I do like the SL with their great temperaments but not their extreme angles behind. I also like the WL for their drive. So if anyone knows a breeder that might have puppy’s like that in the near future, maybe next year I would appreciate any and all information. You can always PM me if you prefer not to post here. Thank you so much for your help!


----------



## MrsFergione (Jul 7, 2013)

lechampion, I suggest making your own thread so people can give you recommendations instead of taking up Raigen's thread


----------



## lechampion (Dec 2, 2013)

Okay, I'm just new here and not sure how to do that, :help:


----------



## MrsFergione (Jul 7, 2013)

Just click on the section you want to post in and click "new thread" at the top left


----------



## lechampion (Dec 2, 2013)

Thank you!


----------



## RaigenB (Dec 3, 2013)

MrsFergione said:


> I second Sportwaffen K9, also Diehl's K9 Training LLC


Thank you! I will check them out as well


----------



## Chris Wild (Dec 14, 2001)

Both of the breeders mentioned are good ones to contact. Incidentally they also are both affiliated with the Indy SchH clubs you were referred to in your other thread about protection training.


----------



## RaigenB (Dec 3, 2013)

Chris Wild said:


> Both of the breeders mentioned are good ones to contact. Incidentally they also are both affiliated with the Indy SchH clubs you were referred to in your other thread about protection training.

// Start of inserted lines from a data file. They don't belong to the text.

/-- At the drain's limit a chip-unit command of the canton that still runs ends ABORTED_DISABLED or is told to stop with that status; a control-engine command and a frame on the wire are exempt. The drain ends when no chip unit runs a command of the canton and no core of it runs one that is not being saved, the save when none of its cores runs any. A live check that fails keeps the configuration and is reported at the end; otherwise the canton is switched to the stream. At the resume FAB_LAST_OUTAGE shows the time from the COMMIT, the range is released and FAB_STATUS reports; a stream that was applied counts in RESTREAMS and enters FAB_CONFIG_DIGEST. Outside its phase, or while a furl of the canton is under way or waits, each of these changes nothing. (R80, R83, R84, R91, R96, R97, R99, R455) -/
def Obligations.CommitRunsItsPhases : Prop :=
  (∀ (c : Nat) (s : State), s.fab.canton = some c →
    (s.fab.phase ≠ some .drain → exec .commitUnitDrainTimeout s = .next s) ∧
    (∀ q d, s.fab.phase = some .drain → s.chipQueues c = [q] → s.head q = some d →
      (∀ k, k < 128 → s.bit (R.IMG_SRC_CFG k) F.IMG_SRC_CFG_ACTIVE = true → s.fld (R.IMG_SRC_CFG k) F.IMG_SRC_CFG_CANTON ≠ c) →
      (s.executing q = false → exec .commitUnitDrainTimeout s = .next s) ∧
      (s.executing q = true → (d.phase = .running ∨ d.phase = .stopping) → ∃ t e, exec .commitUnitDrainTimeout s = .next t ∧ SameRegs [] s t ∧ SameMem s t ∧ t.head q = some e ∧
        (s.qUnit q = 6 ∨ (s.qUnit q = 7 ∧ d.done ≠ 0) → e = d) ∧
        (s.qUnit q = 7 → d.done = 0 → e = { d with phase := .ended, status := worse stAborted d.status, stop := s.now }) ∧
        (s.qUnit q ≠ 6 → s.qUnit q ≠ 7 → e = { d with phase := .stopping, status := worse stAborted d.status })))) ∧
  (∀ (c : Nat) (s : State), s.fab.canton = some c →
    let stays (p : ComPhase) (i : Instr) : Prop := (s.fab.phase ≠ some p ∨ s.furlIn c = true) → exec i s = .next s
    stays .drain .commitDrainDone ∧ stays .save .commitSaveDone ∧ stays .verify .commitVerifyDone ∧ stays .rebind .commitRebindDone ∧ stays .resume .commitResumeDone) ∧
  (∀ (c : Nat) (s : State), s.fab.canton = some c → s.furlIn c = false →
    let goes (o : Out) (p : ComPhase) : Prop := o = .next { s with fab := { s.fab with phase := some p } }
    let idle := (s.chipQueues c).any (fun q => s.executing q) = false ∧ ∀ n ∈ s.cantonCores c, (s.core n).running = none ∨ (s.core n).saving = true
    let saved := ∀ n ∈ s.cantonCores c, (s.core n).running = none
    (s.fab.phase = some .drain → (idle → goes (exec .commitDrainDone s) .save) ∧ (¬ idle → exec .commitDrainDone s = .next s)) ∧
    (s.fab.phase = some .save → (saved → goes (exec .commitSaveDone s) .verify) ∧ (¬ saved → exec .commitSaveDone s = .next s)) ∧
    (s.fab.phase = some .verify →
      (∀ k, s.liveErr = some k → exec .commitVerifyDone s = .next { s with fab := { s.fab with phase := some .rebind, fail := some k } }) ∧
      (s.liveErr = none → ∃ t, exec .commitVerifyDone s = .next t ∧ t.fab.phase = some .rebind ∧ t.fab.cfg = s.fab.cfg.after (some c) s.stagedSects)) ∧
    (s.fab.phase = some .rebind → goes (exec .commitRebindDone s) .resume)) ∧
  (∀ (c : Fin 8) (s : State), s.fab.canton = some c.val → s.furlIn c = false → s.fab.phase = some .resume →
    let k := s.fab.fail.getD (0, 0)
    let digest := (List.range 8).map R.FAB_CONFIG_DIGEST
    ∃ t, exec .commitResumeDone s = .next t ∧ SameMem s t ∧ t.staged = none ∧ t.fabState = 0 ∧ t.fab = { cfg := s.fab.cfg, canton := none, phase := none, since := s.fab.since, fail := none } ∧
      SameRegs ([R.FAB_STATUS, R.FAB_LAST_OUTAGE, R.FAB_CANTON c] ++ digest ++ (List.range 8).map R.FAB_STAGED_DIGEST) s t ∧
      t.fld R.FAB_LAST_OUTAGE F.FAB_LAST_OUTAGE_NS = min (2 ^ 40 - 1) (s.nowNs - s.fab.since) ∧
      t.fld R.FAB_STATUS F.FAB_STATUS_CHECK = k.1 % 256 ∧ t.fld R.FAB_STATUS F.FAB_STATUS_SECTION = k.2 % 65536 ∧
      t.fld R.FAB_STATUS F.FAB_STATUS_LAST_STATUS = (checkStatus k.1).toNat ∧ t.bit R.FAB_STATUS F.FAB_STATUS_DONE_EVT = true ∧
      (s.fab.fail = none → t.digest R.FAB_CONFIG_DIGEST = sha3_512 (s.digest R.FAB_CONFIG_DIGEST ++ finalDigest s.stagedSects) ∧
        t.fld (R.FAB_CANTON c) F.FAB_CANTON_RESTREAMS = (s.fld (R.FAB_CANTON c) F.FAB_CANTON_RESTREAMS + 1) % 256) ∧
      (s.fab.fail ≠ none → t.digest R.FAB_CONFIG_DIGEST = s.digest R.FAB_CONFIG_DIGEST ∧ t.reg (R.FAB_CANTON c) = s.reg (R.FAB_CANTON c)))

/-- For every command c and state, a step with c at the front of the queue of waiting commands is exec of c on that state with the queue's rest, which is the model's form of a block, not a rule of the manual. No command faults or is refused: each answers a next state. On an empty queue the step answers the state as it is; that idling is the model's choice (log 6). (R9, R433) -/
def Obligations.StepRunsTheFrontCommand : Prop :=
  (∀ (c : Instr) (q : List Instr) (s : State), step { s with pending := c :: q } = exec c { s with pending := q }) ∧
  (∀ (c : Instr) (s : State), ∃ t, exec c s = .next t) ∧
  (∀ (s : State), s.pending = [] → step s = .next s)

/-- The machine after reset holds every register at the reset value of its table, DISABLE set in each queue, masks set in the interrupt mask and in each vector (that one is the model's choice, log 4), the retransmit time at 200 ms and the drain limit at 2,000 microseconds; memory reads zero (before the boot fills it that is the model's choice, log 5), device time is zero, no command waits and nothing has left the device. Its registers, memory and errors stand in their canonical forms. (R10, R97, R270, R462, R474, R594, R606) -/
def Obligations.ResetLeavesStatedValues : Prop :=
  State.reset.wf = true ∧ (∀ off, State.reset.reg off = resetVal off) ∧ (∀ a, State.reset.rd a = 0) ∧ State.reset.pending = [] ∧ State.reset.out = [] ∧
    State.reset.nowNs = 0 ∧ State.reset.queues = [] ∧ State.reset.sec.inReset = true ∧ State.reset.fld R.MGT_CFG F.MGT_CFG_RETX_MS = 200 ∧
    State.reset.fld R.FAB_RESTREAM_CTL F.FAB_RESTREAM_CTL_UNIT_DRAIN_US = 2000 ∧ State.reset.reg R.GLB_IRQ_MASK = 0xFFFFFFFFFFFFFFFF ∧
    State.reset.bit (R.QUE_CTL 65535) F.QUE_CTL_DISABLE = true ∧ (∀ v, State.reset.vecMasked v = true) ∧ State.reset.bootStage = 0

/-- From every state in order, whatever command stands at the front of the queue, the step answers a state in order: registers and memory and the errors of scratchpad words have strictly rising keys and no entry equal to what an unlisted key reads as, so that equal memories are equal data, and TIME_NS stays between 0 and 999,999,999. (R100, R247, R267, R270, R465, R474) -/
def Obligations.StepKeepsTheStateInOrder : Prop :=
  ∀ (s t : State), s.wf = true → step s = .next t → t.wf = true

/-- Whatever a command does, the queue of waiting commands is as it was, what has left the device before stands as the beginning of what has left it after, the counter of free values (the model's own field, log 1) never falls, so that no value the spec leaves open is given twice, and the factory fuse map of failed cores is as it was, resets included. (R9, R538, R592, R594) -/
def Obligations.CommandsKeepQueueAndOutputs : Prop :=
  ∀ (c : Instr) (s t : State), exec c s = .next t → t.pending = s.pending ∧ s.out <+: t.out ∧ s.freeCtr ≤ t.freeCtr ∧ t.rep.failed = s.rep.failed

/-- A register write of the host, over BAR0 or BAR2, changes nothing in D3hot, nothing before the boot's step 2 has completed, and before WAIT_STREAM nothing in any block but GLB, FAB, SEC and PWR. A write of a register of the PWR, SEC or MGT block, and of PLB_ACK and PLB_CTL, through the register mirror, by a core, over a chord or through BAR2, changes nothing but PWR_STAT, where an ignored power setting sets CFG_REJECT. (R12, R587, R612) -/
def Obligations.HostWritesWaitForTheBoot : Prop :=
  (∀ (r : Req) (off : BitVec 26) (h : Half) (v : Word) (s : State), isHost r = true →
    (s.host.d3hot = true ∨ s.bootAnswers = false ∨ (s.bootServes = false ∧ earlyBlock off.toNat = false)) →
    exec (.genericRegisterWrite r off h v) s = .next s) ∧
  (∀ (r : Req) (off : BitVec 26) (h : Half) (v : Word) (s : State), isMirror r = true →
    ((0x1300000 ≤ off.toNat ∧ off.toNat < 0x1440000) ∨ off.toNat = R.PLB_ACK ∨ off.toNat = R.PLB_CTL) →
    ∃ t, exec (.genericRegisterWrite r off h v) s = .next t ∧ RegsOnly [R.PWR_STAT] s t)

That's great! I've emailed them both and have been asking questions


----------



## jb_pwrstroke (Jul 9, 2007)

Please PM member. Thank you. ADMIN


----------



## wolfstraum (May 2, 2003)

Nate Harves and Mike Diehl are no longer in the same club. Very different clubs.

Both breed with the goal of producing very strong, very aggressive dogs who are suitable for K9 LE or high sport...If you have no experience with the breed, you might want to examine whether your needs are up to dealing with this type of dog....
If you have experience and are prepared to deal with a strong dominant dog with a rather dismissive attitude, then great!!! One of Nate's breeding females came from a friend in the Czech Republic, and another friend in Arkansas has a male from that female.....I personally would not want that dog due to his conflicts with the handler - and I found the dog for him!!! His personality is fine for that dog and he loves him...but I would caution you to explore your needs much more deeply.
Lee


----------



## pets4life (Feb 22, 2011)

mike gets all his dogs from eurosport doesnt he? some of nates dogs come from there to? You can tell where the stud or bitch came from by looking at their picture the brick wall and ground is a hint, if the op wants they can go right to the source and just ask for a started dog. Just get prepared to know what you are getting into lol I met a sport waffen dog very very nice! but the owner was very experienced with working shepherds in the wrong hands these dogs can be a nightmare.


----------



## jb_pwrstroke (Jul 9, 2007)

Why can't you post things about breeders when they ask, I haven't said anything negative just the truth. Its kinda dumb that you can only say good things that can get someone hurt or screwed over by not saying how people really are. Just because they have a big name doesnt mean they are honest and reliable people.


----------